» What to do
Could you filter the data below down to the lines that hold the word "register"?

START Material supplied

-- ==== Sys2Proof/Machine/RegMap.lean ====
section
/-! DEFINITION. The software-visible registers of the T960, taken from the register tables of the spec
(one table per register; blocks and base addresses of R54): the names, the address of every instance, the
power domain, the reset value, and every non-reserved field with its bit range and access type (R8). -/

namespace Sys2Proof.Machine

/-- Access types of a register field (R8). -/
inductive Acc where
  | ro | rw | w1c | w1s | wo | rwl
  deriving DecidableEq, Repr

/-- The register blocks of R54 (ETH shares the TIME/ETH block). -/
inductive Block where

  | SYSCTL
  | PROT
  | DERRICK
  | CE
  | ATLAS
  | PWM
  | GDS
  | ADC
  | POS
  | SAFETY
  | CAN
  | TIME
  | ETH
  | PCIE
  | SENTINEL
  | MEMCTL
  | HKEEP
  deriving DecidableEq, Repr

/-- Every register of the spec's register tables, named BLOCK_REGISTER. -/
inductive Reg where
  | ATLAS_MRAM_ID
  | ATLAS_MRAM_STATUS
  | ATLAS_PTIME
  | ATLAS_INT_STATUS
  | ATLAS_INT_ENABLE
  | ATLAS_ECC_COUNT
  | ATLAS_SCRUB_STATUS
  | ATLAS_SCRUB_AGE
  | ATLAS_REMAP_STATUS
  | ATLAS_WEAR_MAX
  | ATLAS_WEAR_MAX_BLOCK
  | ATLAS_SLOT_STATUS
  | ATLAS_LOOKUP_HIT
  | ATLAS_LOOKUP_COARSE
  | ATLAS_USEQ
  | ATLAS_DRESS_DROP
  | ATLAS_COMMIT_COUNT
  | ATLAS_LOSS_COUNT
  | ATLAS_SEAM_MAX
  | CE_STATUS
  | CE_FAULT
  | CE_INT_STATUS
  | CE_INT_ENABLE
  | CE_LOOP_CYCLES
  | CE_DMEAS
  | CE_DMEAS_MAX
  | CE_WDG
  | CE_ECC_COUNT
  | CE_PUBL_DROP
  | CE_IMAGE_VERSION
  | CE_DEBUG_CTRL
  | CE_BREAK
  | CE_DBG_SEL
  | CE_DBG_DATA
  | PWM_STATUS
  | PWM_COUNTER
  | PWM_PERIOD_SEQ
  | PWM_PERIOD_EFF
  | PWM_CONFIG
  | PWM_MINPULSE
  | PWM_DEADTIME
  | PWM_CMP_EFF
  | PWM_ERR
  | PWM_LS_CMP
  | PWM_INT_STATUS
  | PWM_INT_ENABLE
  | PWM_GEN_STATS
  | PWM_TRIP_STATUS
  | PWM_TRIP_COUNT
  | PWM_SYNC_STATUS
  | PWM_BOOT_COUNT
  | PWM_DEBUG_CTRL
  | PWM_TL_TIME
  | PWM_TL_ACT
  | PWM_CAP_TS_LO
  | PWM_CAP_TS_HI
  | PWM_CAP_INFO
  | PWM_CAP_POS
  | GDS_STATUS
  | GDS_ID
  | GDS_INT_STATUS
  | GDS_INT_ENABLE
  | GDS_STRENGTH
  | GDS_TIMING
  | GDS_SENSE
  | GDS_RAILS
  | GDS_HS_STATS
  | GDS_HS_WAIT
  | GDS_DESAT_STATS
  | GDS_LINK_STATS
  | GDS_CONFIG
  | GDS_TARGET
  | GDS_DESAT_CFG
  | GDS_HS_CFG
  | ADC_STATUS
  | ADC_INT_STATUS
  | ADC_INT_ENABLE
  | ADC_SW_START
  | ADC_RESULT
  | ADC_OFFSET
  | ADC_STATS
  | ADC_DS_VAL
  | ADC_SHUNT
  | ADC_SHUNT_INFO
  | ADC_CHK_STATUS
  | ADC_CHK_ERR
  | ADC_TRIP_CAP0
  | ADC_TRIP_CAP1
  | ADC_CT_STATUS
  | POS_INT_STATUS
  | POS_INT_ENABLE
  | POS_IF_STATUS
  | POS_IF_POS
  | POS_IF_SPEED
  | POS_IF_INTERVAL
  | POS_RSV_DIAG
  | POS_RSV_TRACK
  | POS_ENC_DIAG
  | POS_ENC_COUNT
  | POS_HALL_DIAG
  | POS_SER_DIAG
  | POS_SER_RAW
  | POS_PCMP_STATUS
  | POS_PCMP_LC
  | POS_CHECK
  | SAFETY_STATUS
  | SAFETY_INT_STATUS
  | SAFETY_INT_ENABLE
  | SAFETY_STO
  | SAFETY_LOCKSTEP
  | SAFETY_LATCH
  | SAFETY_RESET_COUNT
  | SAFETY_BRIDGE
  | SAFETY_DCHG
  | SAFETY_DEBUG_GUARD
  | SAFETY_SLOT
  | SAFETY_MON_ERR
  | SAFETY_MON_ALLOW
  | SAFETY_MON_TMON
  | SAFETY_MON_CNT
  | DERRICK_HOST
  | DERRICK_INT_STATUS
  | DERRICK_INT_ENABLE
  | DERRICK_HB
  | DERRICK_RP_BIND
  | DERRICK_RP_BASE_LO
  | DERRICK_RP_BASE_HI
  | DERRICK_RP_CFG
  | DERRICK_RP_CTRL
  | DERRICK_RP_STATUS
  | DERRICK_RP_STATS
  | DERRICK_RP_ERR
  | DERRICK_DB_SQ
  | DERRICK_DB_CQ
  | PCIE_CTRL
  | PCIE_STATUS
  | PCIE_INT_STATUS
  | PCIE_INT_ENABLE
  | PCIE_IDS
  | PCIE_ERR_COUNT
  | PROT_STATUS
  | PROT_BOOTLOCK
  | PROT_UID
  | PROT_CERT_LEN
  | PROT_ROLLBACK
  | PROT_FW_VERSION
  | PROT_BOOT_CONFIRM
  | PROT_INT_STATUS
  | PROT_INT_ENABLE
  | PROT_DEBUG_POLICY
  | PROT_DEBUG_STATUS
  | PROT_LOCK_VIOL_ADDR
  | PROT_LOCK_VIOL_INFO
  | PROT_MPU_FAULT_ADDR
  | PROT_MPU_FAULT_INFO
  | PROT_MPU_CTRL
  | PROT_MPU_RBASE
  | PROT_MPU_RLIMIT
  | SYSCTL_DIE_ID
  | SYSCTL_RESET_CAUSE
  | SYSCTL_RESET_INFO
  | SYSCTL_RESET_REQ
  | SYSCTL_PWR_MODE
  | SYSCTL_PD_ON
  | SYSCTL_PD_OFF
  | SYSCTL_CLK_STATUS
  | SYSCTL_SUPPLY_STATUS
  | SYSCTL_INT_STATUS
  | SYSCTL_INT_ENABLE
  | SYSCTL_WDT_CTRL
  | SYSCTL_WDT_KICK
  | SYSCTL_PD_STATUS
  | SYSCTL_CG_RUN
  | SYSCTL_CG_SLEEP
  | SYSCTL_CG_DSLEEP
  | SYSCTL_RET_BANKS
  | CAN_STATUS
  | CAN_ERR_COUNT
  | CAN_INT_STATUS
  | CAN_INT_ENABLE
  | CAN_BT_NOM
  | CAN_BT_DATA
  | CAN_TDC
  | CAN_STATS
  | CAN_SCHED_STATUS
  | CAN_RXO_STATUS
  | CAN_RXO_DATA
  | CAN_AQ_STATUS
  | CAN_AQ_STATS
  | CAN_AQ_STATS2
  | TIME_STATUS
  | TIME_NOW_NS
  | TIME_NOW_SEC_LO
  | TIME_NOW_SEC_HI
  | TIME_INT_STATUS
  | TIME_INT_ENABLE
  | TIME_FREQ_ADJ
  | TIME_OFFSET
  | TIME_LINK_DELAY
  | TIME_JUMP_SEQ
  | TIME_JUMP_OFFSET
  | TIME_GM_ID_LO
  | TIME_GM_ID_HI
  | TIME_PEER
  | TIME_TPO_START_LO
  | TIME_TPO_START_HI
  | TIME_TPO_PERIOD
  | TIME_TPO_CTRL
  | TIME_EVCAP_TS_LO
  | TIME_EVCAP_TS_HI
  | TIME_EVCAP_INFO
  | ETH_STATUS
  | ETH_RX_STATS
  | ETH_TX_STATS
  | ETH_MDIO
  | SENTINEL_STATUS
  | SENTINEL_INT_STATUS
  | SENTINEL_INT_ENABLE
  | SENTINEL_ANALOG
  | SENTINEL_NTC
  | SENTINEL_ROT
  | SENTINEL_WAKE_INFO
  | SENTINEL_CANWAKE
  | SENTINEL_RULE
  | MEMCTL_STATUS
  | MEMCTL_INT_STATUS
  | MEMCTL_INT_ENABLE
  | MEMCTL_ECC_COUNT
  | MEMCTL_ERR_ADDR
  | MEMCTL_ERR_INFO
  | MEMCTL_MARCH_CTRL
  | MEMCTL_MARCH_BANKS
  | MEMCTL_MARCH_STATUS
  | MEMCTL_MARCH_FAIL_ADDR
  | MEMCTL_SCRUB_STATUS
  | MEMCTL_CONF_SEL
  | MEMCTL_FIXED_STALLS
  | MEMCTL_RET_STATUS
  | MEMCTL_CONF_CNT
  | HKEEP_STATUS
  | HKEEP_INT_STATUS
  | HKEEP_INT_ENABLE
  | HKEEP_BROKEN_LO
  | HKEEP_BROKEN_HI
  | HKEEP_TEMP
  | HKEEP_CH
  | HKEEP_SUPPLY
  | HKEEP_VDC
  | HKEEP_TMAG
  | HKEEP_LPO_TRIM
  | HKEEP_ADC_GAIN
  deriving DecidableEq, Repr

END Material supplied

» Your response
/-! DEFINITION. The software-visible registers of the T960, taken from the register tables of the spec
(one table per register; blocks and base addresses of R54): the names, the address of every instance, the
/-- Access types of a register field (R8). -/
/-- The register blocks of R54 (ETH shares the TIME/ETH block). -/
/-- Every register of the spec's register tables, named BLOCK_REGISTER. -/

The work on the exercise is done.